Jean surtout, dont les yeux s’étaient animés au contact de cette gaîté des autres, et qui, ce soir-là, par hasard, riait de tout son cœur, — Jean redevint rêveur et grave, sans trop pouvoir démêler pourquoi… — Tombés là-bas dans le désert !… Il n’était pas maître de cela, mais cette image venait de le glacer, comme un son de voix de chacal ; elle avait fait courir un frisson dans sa chair…

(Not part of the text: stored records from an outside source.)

/-! ## setWait -/

@[simp] theorem setWait_V (s : State) (w : Option WaitRequest) : (s.setWait w).V = s.V := rfl
@[simp] theorem setWait_I (s : State) (w : Option WaitRequest) : (s.setWait w).I = s.I := rfl
@[simp] theorem setWait_pc (s : State) (w : Option WaitRequest) : (s.setWait w).pc = s.pc := rfl
@[simp] theorem setWait_stack (s : State) (w : Option WaitRequest) : (s.setWait w).stack = s.stack := rfl
@[simp] theorem setWait_mem (s : State) (w : Option WaitRequest) : (s.setWait w).mem = s.mem := rfl
@[simp] theorem setWait_DT (s : State) (w : Option WaitRequest) : (s.setWait w).DT = s.DT := rfl
@[simp] theorem setWait_ST (s : State) (w : Option WaitRequest) : (s.setWait w).ST = s.ST := rfl
@[simp] theorem setWait_Pix (s : State) (w : Option WaitRequest) : (s.setWait w).Pix = s.Pix := rfl
@[simp] theorem setWait_lastPress (s : State) (w : Option WaitRequest) : (s.setWait w).lastPress = s.lastPress := rfl
@[simp] theorem setWait_kbQuit (s : State) (w : Option WaitRequest) : (s.setWait w).kbQuit = s.kbQuit := rfl
@[simp] theorem setWait_kbToggle (s : State) (w : Option WaitRequest) : (s.setWait w).kbToggle = s.kbToggle := rfl
@[simp] theorem setWait_Q (s : State) (w : Option WaitRequest) : (s.setWait w).Q = s.Q := rfl
@[simp] theorem setWait_wait (s : State) (w : Option WaitRequest) : (s.setWait w).wait = w := rfl
@[simp] theorem setWait_paused (s : State) (w : Option WaitRequest) : (s.setWait w).paused = s.paused := rfl
@[simp] theorem setWait_rs (s : State) (w : Option WaitRequest) : (s.setWait w).rs = s.rs := rfl
@[simp] theorem setWait_phase (s : State) (w : Option WaitRequest) : (s.setWait w).phase = s.phase := rfl
@[simp] theorem setWait_loaded (s : State) (w : Option WaitRequest) : (s.setWait w).loaded = s.loaded := rfl
@[simp] theorem setWait_params (s : State) (w : Option WaitRequest) : (s.setWait w).params = s.params := rfl
@[simp] theorem setWait_env (s : State) (w : Option WaitRequest) : (s.setWait w).env = s.env := rfl
@[simp] theorem setWait_out (s : State) (w : Option WaitRequest) : (s.setWait w).out = s.out := rfl
@[simp] theorem setWait_byteAt (s : State) (w : Option WaitRequest) (a : Nat) : (s.setWait w).byteAt a = s.byteAt a := rfl
@[simp] theorem setWait_memWf (s : State) (w : Option WaitRequest) : (s.setWait w).memWf = s.memWf := rfl
@[simp] theorem setWait_reg (s : State) (w : Option WaitRequest) (j : RegIdx) : (s.setWait w).reg j = s.reg j := rfl

/-! ## spendDraw -/

@[simp] theorem spendDraw_V (s : State) : (s.spendDraw).V = s.V := rfl
@[simp] theorem spendDraw_I (s : State) : (s.spendDraw).I = s.I := rfl
@[simp] theorem spendDraw_pc (s : State) : (s.spendDraw).pc = s.pc := rfl
@[simp] theorem spendDraw_stack (s : State) : (s.spendDraw).stack = s.stack := rfl
@[simp] theorem spendDraw_mem (s : State) : (s.spendDraw).mem = s.mem := rfl
@[simp] theorem spendDraw_DT (s : State) : (s.spendDraw).DT = s.DT := rfl
@[simp] theorem spendDraw_ST (s : State) : (s.spendDraw).ST = s.ST := rfl
@[simp] theorem spendDraw_Pix (s : State) : (s.spendDraw).Pix = s.Pix := rfl
@[simp] theorem spendDraw_lastPress (s : State) : (s.spendDraw).lastPress = s.lastPress := rfl
@[simp] theorem spendDraw_kbQuit (s : State) : (s.spendDraw).kbQuit = s.kbQuit := rfl
@[simp] theorem spendDraw_kbToggle (s : State) : (s.spendDraw).kbToggle = s.kbToggle := rfl
@[simp] theorem spendDraw_Q (s : State) : (s.spendDraw).Q = s.Q := rfl
@[simp] theorem spendDraw_wait (s : State) : (s.spendDraw).wait = s.wait := rfl
@[simp] theorem spendDraw_paused (s : State) : (s.spendDraw).paused = s.paused := rfl
@[simp] theorem spendDraw_rs (s : State) : (s.spendDraw).rs = s.rs := rfl
@[simp] theorem spendDraw_phase (s : State) : (s.spendDraw).phase = s.phase := rfl
@[simp] theorem spendDraw_loaded (s : State) : (s.spendDraw).loaded = s.loaded := rfl
@[simp] theorem spendDraw_params (s : State) : (s.spendDraw).params = s.params := rfl
@[simp] theorem spendDraw_env (s : State) : (s.spendDraw).env = { s.env with random := s.env.random.tail, draws := s.env.draws + 1 } := rfl
@[simp] theorem spendDraw_out (s : State) : (s.spendDraw).out = s.out := rfl
@[simp] theorem spendDraw_byteAt (s : State) (a : Nat) : (s.spendDraw).byteAt a = s.byteAt a := rfl
@[simp] theorem spendDraw_memWf (s : State) : (s.spendDraw).memWf = s.memWf := rfl
@[simp] theorem spendDraw_reg (s : State) (j : RegIdx) : (s.spendDraw).reg j = s.reg j := rfl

Bien enfant encore, le pauvre Jean ; pas assez aguerri, pas assez soldat ! — Il était très brave, pourtant ; — il n’avait pas peur, pas du tout peur de se battre. — Quand on parlait de Boubakar-Ségou, qui rôdait alors avec son armée presque aux portes de Saint-Louis, dans le Cayor, — il sentait son cœur bondir ; il en rêvait quelquefois ; il lui semblait que cela lui ferait du bien et le réveillerait, d’aller enfin voir le feu, même le feu contre un roi nègre ; par moments, il en mourait d’envie…
C’était bien pour se battre qu’il s’était fait spahi, — et non pour aller languir, atone, dans une petite maison blanche, sous les sortilèges d’une fille khassonkée !…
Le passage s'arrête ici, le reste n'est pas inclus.